The Atlantic mackerel is of commercial importance to many Atlantic fisheries, which catch it with purse seines, trawls, gill and trammel nets, and trolling lines. Global annual catch is typically in the range of 1 million tonnes, though a 50% spike in 2014 put this number at nearly 1.5 million tonnes. The United Kingdom and Norway bring in the most Atlantic mackerel, with annual catches coming in at over 166,000 tonnes and 160,000 tonnes respectively. In 2022 alone, Norwegian fisheries exported an estimated 6.3 billion Norwegian Kroner worth of the Atlantic mackerel. The majority of the mackerel caught by Norwegian fisheries is exported to countries including China, Japan, South Korea, and Vietnam. There are three stocks in the eastern Atlantic: one in the south, one in the west, and another in the North Sea. There are two populations in the Mediterranean, one in the east and one in the west. In the western Atlantic there are two stocks, one in the north and one in the south, for which assessments are, according to the IUCN, "highly uncertain".

===As food===

Atlantic mackerel outer meat is red meat while inner meat is white, with a strong taste desirable to some consumers. They are sold fresh, frozen, smoked, salted, filleted, or as steaks. The fish is extremely high in oil content, vitamin B_{6}, vitamin B_{12}, selenium, niacin, and omega 3, a class of fatty acids, containing nearly twice as much of the latter per unit weight as salmon. Unlike the King and Spanish species, Northern Atlantic mackerel are very low in mercury, and can be eaten at least twice a week according to United States Environmental Protection Agency guidelines.

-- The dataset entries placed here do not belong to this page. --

/-- Microwords (R100, R104, R119, R122): a word of mode 0, a wait, the returns and a new image. -/
def Obligations.MicrocodeWords : Prop :=
  ∀ (s : State) (a : Act), s.dev.hasAct a = true →
    let b := s.dev.blk.get a
    -- a word without a stamp, read without an error: its actions, GOP, KOP, then ALT when its condition holds, else NEXT
    (∀ o p, s.dev.blkRuns a = true → b.halted = false → readWord (storeWord b.store b.pc.toNat) = .ok (p, 0) →
      let m := Micro.ofPayload p
      m.safe = false → m.plk = 0 → m.smode = 0 → m.dop ≠ 0xC → m.dop ≠ 0xD → m.gop ≠ 13 →
      let d1 := ((s.dev.issue a m o).gopStep a m (b.gr m.gd) (b.gr m.gs)).onBlk a fun k => k.kopStep m (b.gr m.gs)
      let d2 := d1.onBlk a fun k => { k with pc := BitVec.ofNat 14 (if d1.condition a m.cond != m.cinv then m.alt else m.next), wait := .run }
      exec (.microword a o) s = s.next (d2.sendGroups a).settle) ∧
    -- a wait ends with ALT once its condition is true
    (∀ m, s.dev.waitingWord a = some m → b.wait = .cond → s.dev.condition a m.cond ≠ m.cinv →
      exec (.conditionWait a) s = s.next (s.dev.onBlk a fun b => { b with pc := BitVec.ofNat 14 m.alt, wait := .run })) ∧
    -- ABANDON: the dispatch word next, one record of the current depth dropped; at depth 0 it leaves one event
    (0 < b.depth →
      exec (.abandon a) s = s.next ((s.dev.onBlk a fun b => { b with pc := BitVec.ofNat 14 (s.dev.f (Reg.BLK_VEC_ENTRY.on a)), wait := .run }).onBlk a fun k =>
        { k with data := sfill 0 k.data (resumeAddr k.depth) 0 128, dataPoison := sfill false k.dataPoison (resumeAddr k.depth) false 128, saved := k.saved.filter fun p => decide (p.1 ≠ k.depth), depth := k.depth - 1 })) ∧
    (b.depth = 0 → ∀ i ∈ [Instr.abandon a, Instr.return a],
      exec i s = s.next ((s.dev.onBlk a fun b => { b with pc := BitVec.ofNat 14 (s.dev.f (Reg.BLK_VEC_ENTRY.on a)), wait := .run }).event
        Ev.other (.blk a) b.pc.toNat 0)) ∧
    -- RETURN: G, K, the flags, the Plank position and the program counter from the resume record of the depth
    (0 < b.depth →
      let w (i : Nat) : Word := b.dataWord (resumeAddr b.depth + 4 * i)
      exec (.return a) s = s.next (s.dev.onBlk a fun k => { k with
        g := ssetList 0 [] 0 ((List.range 16).map fun i => w (8 + i))
        k := ssetList 0 [] 0 [BitVec.ofNat 16 (bits (w 3) 15 0), BitVec.ofNat 16 (bits (w 3) 31 16), BitVec.ofNat 16 (bits (w 4) 15 0), BitVec.ofNat 16 (bits (w 4) 31 16)]
        zero := decide (bits (w 5) 0 0 = 1), neg := decide (bits (w 5) 1 1 = 1), carry := decide (bits (w 5) 2 2 = 1)
        plank := match b.saved.find? fun p => decide (p.1 = b.depth) with | some p => p.2 | none => b.plank
        saved := k.saved.filter fun p => decide (p.1 ≠ b.depth)
        depth := b.depth - 1, pc := BitVec.ofNat 14 (bits (w 0) 13 0), wait := .run })) ∧
    -- an image waiting for its Blocker is written at the dispatch wait: fresh state, the generation up, held requests sent
    (b.loadPending = true → b.loaded = false ∨ b.wait = .cond ∧ b.pc.toNat = s.dev.f (Reg.BLK_VEC_ENTRY.on a) →
      exec (.microcodeImageWrite a) s = s.next ((((s.dev.replayBlocker a).blockerFresh a (s.dev.imageOf a)).incGen
        (.block (.blk a))).readyUnit (.block (.blk a))))

/-- The Blocker's control register and the control-store window (R126, R128). Commits and discards of the staged
configuration set (R53 to R56, Table 17.1). -/
def Obligations.ControlWindowAndCommit : Prop :=
  (
  ∀ (s : State) (a : Act), s.dev.hasAct a = true →
    -- HALT is honoured in safe mode or with debug enabled; setting it at any other time is ignored with one event
    (∀ v, exec (.blkHalt a v) s = s.next
      (if s.dev.safe || s.dev.debug then (s.dev.setF (Reg.BLK_CTL_HALT.on a) (flag v)).onBlk a fun b => { b with haltReq := v && !b.halted }
       else if v then s.dev.ignoredWrite (Reg.BLK_CTL + 0x10000 * a.idx) else s.dev)) ∧
    ((s.dev.blk.get a).halted = true →
      exec (.blkResume a) s = s.next ((s.dev.setF (Reg.BLK_CTL_HALT.on a) 0).onBlk a fun b => { b with halted := false, haltReq := false })) ∧
    -- STEP executes one word while halted
    (∀ o, (s.dev.blk.get a).halted = true → s.dev.blkRuns a = true → exec (.blkStep a o) s = s.next (s.dev.fetchWord a true o).settle) ∧
    -- a write of DATA_3 outside test mode stages the 128 bits as word WORD with its own check bits; AUTOINC moves WORD on
    (∀ v, s.dev.safe = false →
      let d1 := s.dev.setReg (Reg.CST_ADDR + 0x20000 * a.idx + 0x1C) v
      let p (i : Nat) : Nat := (d1.reg (Reg.CST_ADDR + 0x20000 * a.idx + (0x10 + 4 * i))).toNat * 2 ^ (32 * i)
      let word := s.dev.f (Reg.CST_ADDR_WORD.at 0x20000 a)
      let d2 := { d1 with conf := { d1.conf.trimTouch with staged := { d1.conf.staged with cst := sset none d1.conf.staged.cst (16384 * a.idx + word % 16384) (some (sealWord (BitVec.ofNat 128 (p 0 + p 1 + p 2 + p 3)))) } } }
      exec (.cstData3Write a v) s = s.next
        (if d2.f (Reg.CST_ADDR_AUTOINC.at 0x20000 a) = 1 then
          d2.setF (Reg.CST_ADDR_WORD.at 0x20000 a) ((d2.f (Reg.CST_ADDR_WORD.at 0x20000 a) + 1) % 16384) else d2)) ∧
    -- a read of DATA_3 answers bits [127:96] of the committed word WORD; AUTOINC moves WORD on
    (∀ who, s.dev.f (Reg.CST_ADDR_AUTOINC.at 0x20000 a) = 0 →
      exec (.cstData3Read a who) s = s.next (s.dev.answer who (BitVec.ofNat 32 ((sget 0 s.dev.conf.images
        (16384 * a.idx + s.dev.f (Reg.CST_ADDR_WORD.at 0x20000 a))).toNat / 2 ^ (32 * 3)))))
  ) ∧
  (
  ∀ s : State,
    -- a commit while one runs is dropped; by anyone but the holder of a held semaphore it is refused and counted
    (∀ who, s.dev.busy = true → exec (.commit who) s = s.next (s.dev.setF Reg.SIZ_STATUS_DROPPED 1)) ∧
    (∀ who, s.dev.busy = false → s.dev.mayCommit (requesterHolder who) = false →
      exec (.commit who) s = s.next (s.dev.bumpF Reg.CPX_SEM_CNT_REFUSED 1)) ∧
    -- the holder's own commit: the staged set is frozen, the outcome shown; an admitted set waits for its applying edge
    (∀ who, s.dev.busy = false → s.dev.mayCommit (requesterHolder who) = true → s.dev.semHolder = requesterHolder who →
      let v := s.dev.judge s.dev.conf.staged false
      let d1 := if v.check ≤ 2 ∧ v.check ≠ 0 then s.dev else
        ((s.dev.showLoadErr (s.dev.candidate s.dev.conf.staged) s.dev.conf.staged .a0)).showLoadErr (s.dev.candidate s.dev.conf.staged) s.dev.conf.staged .a1
      let d2 := { d1 with conf := { d1.conf with staged := StagedSet.empty, trimStale := true } }
      let d3 := ((d2.setF Reg.SIZ_RESULT_CHECK v.check).setF Reg.SIZ_RESULT_GROUP v.group).setF Reg.SIZ_STATUS_LAST_STATUS v.status
      exec (.commit who) s = s.next
        (if v.status ≠ 0 then d3
         else { d3 with conf := { d3.conf with pending := some { set := s.dev.conf.staged, skip := s.dev.pastCutoff, holds := false } } }.setF
          Reg.SIZ_STATUS_BUSY 1)) ∧
    -- a commit by one to whom the semaphore is open holds it implicitly while it runs
    (∀ who, s.dev.busy = false → s.dev.mayCommit (requesterHolder who) = true → s.dev.semHolder ≠ requesterHolder who →
      let d1 := (s.dev.semGrant (requesterHolder who)).commit true
      exec (.commit who) s = s.next (if d1.busy then d1 else d1.semClear)) ∧
    -- a discard empties the staged set, and does nothing to a commit that runs
    (exec .discard s = s.next (if s.dev.busy then s.dev
      else { s.dev with conf := { s.dev.conf with staged := StagedSet.empty, trimStale := true } }))
  )
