-- ==== Sys2Proof/Laws/Sparse.lean ====
section
/-! SUPPORT. Laws of the sparse maps: what a read gives after a write, and that every operation keeps the canonical
form. -/

namespace Sys2Proof.Machine

variable {α : Type} [DecidableEq α] {z : α}

theorem sget_sset_same (m : List (Nat × α)) (a : Nat) (v : α) (h : swf z m = true) : sget z (sset z m a v) a = v := by
  suffices H : ∀ (m : List (Nat × α)) (b : Nat), swfFrom z b m = true → sget z (sset z m a v) a = v from H m 0 h
  intro m
  induction m with
  | nil => intro b _; by_cases hv : v = z <;> simp [sset, sget, hv]
  | cons p m ih =>
    intro b hb
    obtain ⟨k, w⟩ := p
    simp only [swfFrom, Bool.and_eq_true, decide_eq_true_eq] at hb
    obtain ⟨⟨hk, hw⟩, hm⟩ := hb
    have above : ∀ (m : List (Nat × α)) (b : Nat), swfFrom z b m = true → a < b → sget z m a = z := by
      intro m
      induction m with
      | nil => intros; rfl
      | cons q m ih2 =>
        intro b hb hab
        obtain ⟨k2, w2⟩ := q
        simp only [swfFrom, Bool.and_eq_true, decide_eq_true_eq] at hb
        have : a ≠ k2 := by omega
        simp only [sget, if_neg this]
        exact ih2 (k2 + 1) hb.2 (by omega)
    simp only [sset]
    split
    · by_cases hv : v = z
      · subst hv
        have : a ≠ k := by omega
        simp only [if_true, sget, if_neg this]
        exact above m (k + 1) hm (by omega)
      · simp [hv, sget]
    · split
      · rename_i h1 h2
        subst h2
        by_cases hv : v = z
        · subst hv
          simp only [if_true]
          exact above m (a + 1) hm (by omega)
        · simp [hv, sget]
      · rename_i h1 h2
        simp only [sget, if_neg h2]
        exact ih (k + 1) hm

theorem sget_sset_ne (m : List (Nat × α)) {a b : Nat} (v : α) (h : b ≠ a) : sget z (sset z m a v) b = sget z m b := by
  induction m with
  | nil => by_cases hv : v = z <;> simp [sset, sget, hv, h]
  | cons p m ih =>
    obtain ⟨k, w⟩ := p
    simp only [sset]
    split
    · by_cases hv : v = z <;> simp [hv, sget, h]
    · split
      · rename_i h1 h2
        subst h2
        by_cases hv : v = z <;> simp [hv, sget, h]
      · simp only [sget]
        split
        · rfl
        · exact ih

theorem swfFrom_sset (m : List (Nat × α)) (a : Nat) (v : α) :
    ∀ b, b ≤ a → swfFrom z b m = true → swfFrom z b (sset z m a v) = true := by
  induction m with
  | nil =>
    intro b hb _
    by_cases hv : v = z <;> simp [sset, swfFrom, hv, hb]
  | cons p m ih =>
    intro b hb h
    obtain ⟨k, w⟩ := p
    have h0 := h
    simp only [swfFrom, Bool.and_eq_true, decide_eq_true_eq] at h
    obtain ⟨⟨hk, hw⟩, hm⟩ := h
    simp only [sset]
    split
    · by_cases hv : v = z
      · simp only [hv, if_true]; exact h0
      · simp only [hv, if_false, swfFrom, Bool.and_eq_true, decide_eq_true_eq]
        exact ⟨⟨hb, by simpa using hv⟩, ⟨⟨by omega, hw⟩, hm⟩⟩
    · split
      · rename_i h1 h2
        subst h2
        by_cases hv : v = z
        · simp only [hv, if_true]
          have weaken : ∀ (m : List (Nat × α)) (x y : Nat), y ≤ x → swfFrom z x m = true → swfFrom z y m = true := by
            intro m x y hxy h
            cases m with
            | nil => rfl
            | cons q m =>
              obtain ⟨k2, w2⟩ := q
              simp only [swfFrom, Bool.and_eq_true, decide_eq_true_eq] at h ⊢
              exact ⟨⟨by omega, h.1.2⟩, h.2⟩
          exact weaken m (a + 1) b (by omega) hm
        · simp only [hv, if_false, swfFrom, Bool.and_eq_true, decide_eq_true_eq]
          exact ⟨⟨hb, by simpa using hv⟩, hm⟩
      · simp only [swfFrom, Bool.and_eq_true, decide_eq_true_eq]
        exact ⟨⟨hk, hw⟩, ih (k + 1) (by omega) hm⟩

theorem swf_sset {m : List (Nat × α)} (h : swf z m = true) (a : Nat) (v : α) : swf z (sset z m a v) = true :=
  swfFrom_sset m a v 0 (Nat.zero_le a) h

theorem swf_ssetList (vs : List α) : ∀ {m : List (Nat × α)} (a : Nat), swf z m = true → swf z (ssetList z m a vs) = true := by
  induction vs with
  | nil => intro m a h; exact h
  | cons v vs ih => intro m a h; exact ih (a + 1) (swf_sset h a v)

theorem swf_sfill (v : α) (n : Nat) : ∀ {m : List (Nat × α)} (a : Nat), swf z m = true → swf z (sfill z m a v n) = true := by
  induction n with
  | zero => intro m a h; exact h
  | succ n ih => intro m a h; exact ih (a + 1) (swf_sset h a v)

theorem swfFrom_mono {m : List (Nat × α)} {x y : Nat} (hxy : y ≤ x) (h : swfFrom z x m = true) : swfFrom z y m = true := by
  cases m with
  | nil => rfl
  | cons q m =>
    obtain ⟨k, w⟩ := q
    simp only [swfFrom, Bool.and_eq_true, decide_eq_true_eq] at h ⊢
    exact ⟨⟨by omega, h.1.2⟩, h.2⟩

theorem swf_filter {m : List (Nat × α)} (h : swf z m = true) (p : Nat × α → Bool) : swf z (m.filter p) = true := by
  suffices H : ∀ (m : List (Nat × α)) (b : Nat), swfFrom z b m = true → swfFrom z b (m.filter p) = true from H m 0 h
  intro m
  induction m with
  | nil => intros; rfl
  | cons q m ih =>
    intro b hb
    obtain ⟨k, w⟩ := q
    simp only [swfFrom, Bool.and_eq_true, decide_eq_true_eq] at hb
    obtain ⟨⟨hk, hw⟩, hm⟩ := hb
    by_cases hp : p (k, w)
    · simp only [List.filter_cons, hp, if_true, swfFrom, Bool.and_eq_true, decide_eq_true_eq]
      exact ⟨⟨hk, hw⟩, ih (k + 1) hm⟩
    · simp only [List.filter_cons, hp]
      exact swfFrom_mono (by omega) (ih (k + 1) hm)

/-- Changing values without making one the default keeps the form. -/
theorem swf_map {m : List (Nat × α)} (h : swf z m = true) (f : Nat × α → Nat × α) (hk : ∀ p, (f p).1 = p.1)
    (hv : ∀ p, p.2 ≠ z → (f p).2 ≠ z) : swf z (m.map f) = true := by
  suffices H : ∀ (m : List (Nat × α)) (b : Nat), swfFrom z b m = true → swfFrom z b (m.map f) = true from H m 0 h
  intro m
  induction m with
  | nil => intros; rfl
  | cons q m ih =>
    intro b hb
    obtain ⟨k, w⟩ := q
    simp only [swfFrom, Bool.and_eq_true, decide_eq_true_eq] at hb
    obtain ⟨⟨hk2, hw⟩, hm⟩ := hb
    have e := hk (k, w)
    have n := hv (k, w) hw
    rw [List.map_cons]
    cases hf : f (k, w) with
    | mk k2 w2 =>
      rw [hf] at e n
      simp only at e n
      subst e
      simp only [swfFrom, Bool.and_eq_true, decide_eq_true_eq]
      exact ⟨⟨hk2, n⟩, ih (k2 + 1) hm⟩

end Sys2Proof.Machine
end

The remarkably high omega-3 and other unsaturated fatty acid concentration of the Atlantic mackerel makes it an excellent source of essential fatty acids, even when compared against the closely related Pacific chub mackerel, which is also recognised for its high omega-3 content. In the Government of Japan ministry's food composition tables, the Atlantic mackerel's fat content is recorded as 26.8 grams per 100 grams of edible raw fish compared to 16.8 grams for its Pacific cousin. Similarly, the tables list a combined 4,400 mg of EPA and DHA per 100 grams of Atlantic mackerel, notably higher than the 1,660 mg in the Pacific chub mackerel, with higher amounts also listed for other omega-3 fats such as DPA, ALA, SDA and ETA. The differences recorded in these tables between the total omega-3 and omega-6 contents correspond to an omega-3 to omega-6 ratio of approximately 10.3:1 for the Atlantic mackerel, and 4.9:1 for the Pacific chub mackerel, respectively. The Atlantic mackerel's total fat content can vary substantially by catch season.

===Conservation===
Despite its commercial status, the Atlantic mackerel was assessed to be of Least Concern by the IUCN in 2011. Its abundance and extensive range combined with a cyclical increase/decrease in catch mean that it is not currently in danger of going extinct. The IUCN did recommend careful monitoring, however, especially as the effects of climate change may impact population size and distribution. In the northeastern Atlantic, several countries impose minimum landing sizes. In the European Union this size is 18 cm, Ukraine 15 cm, Turkey 20 cm, Romania 23 cm, and Canada 26.8 cm .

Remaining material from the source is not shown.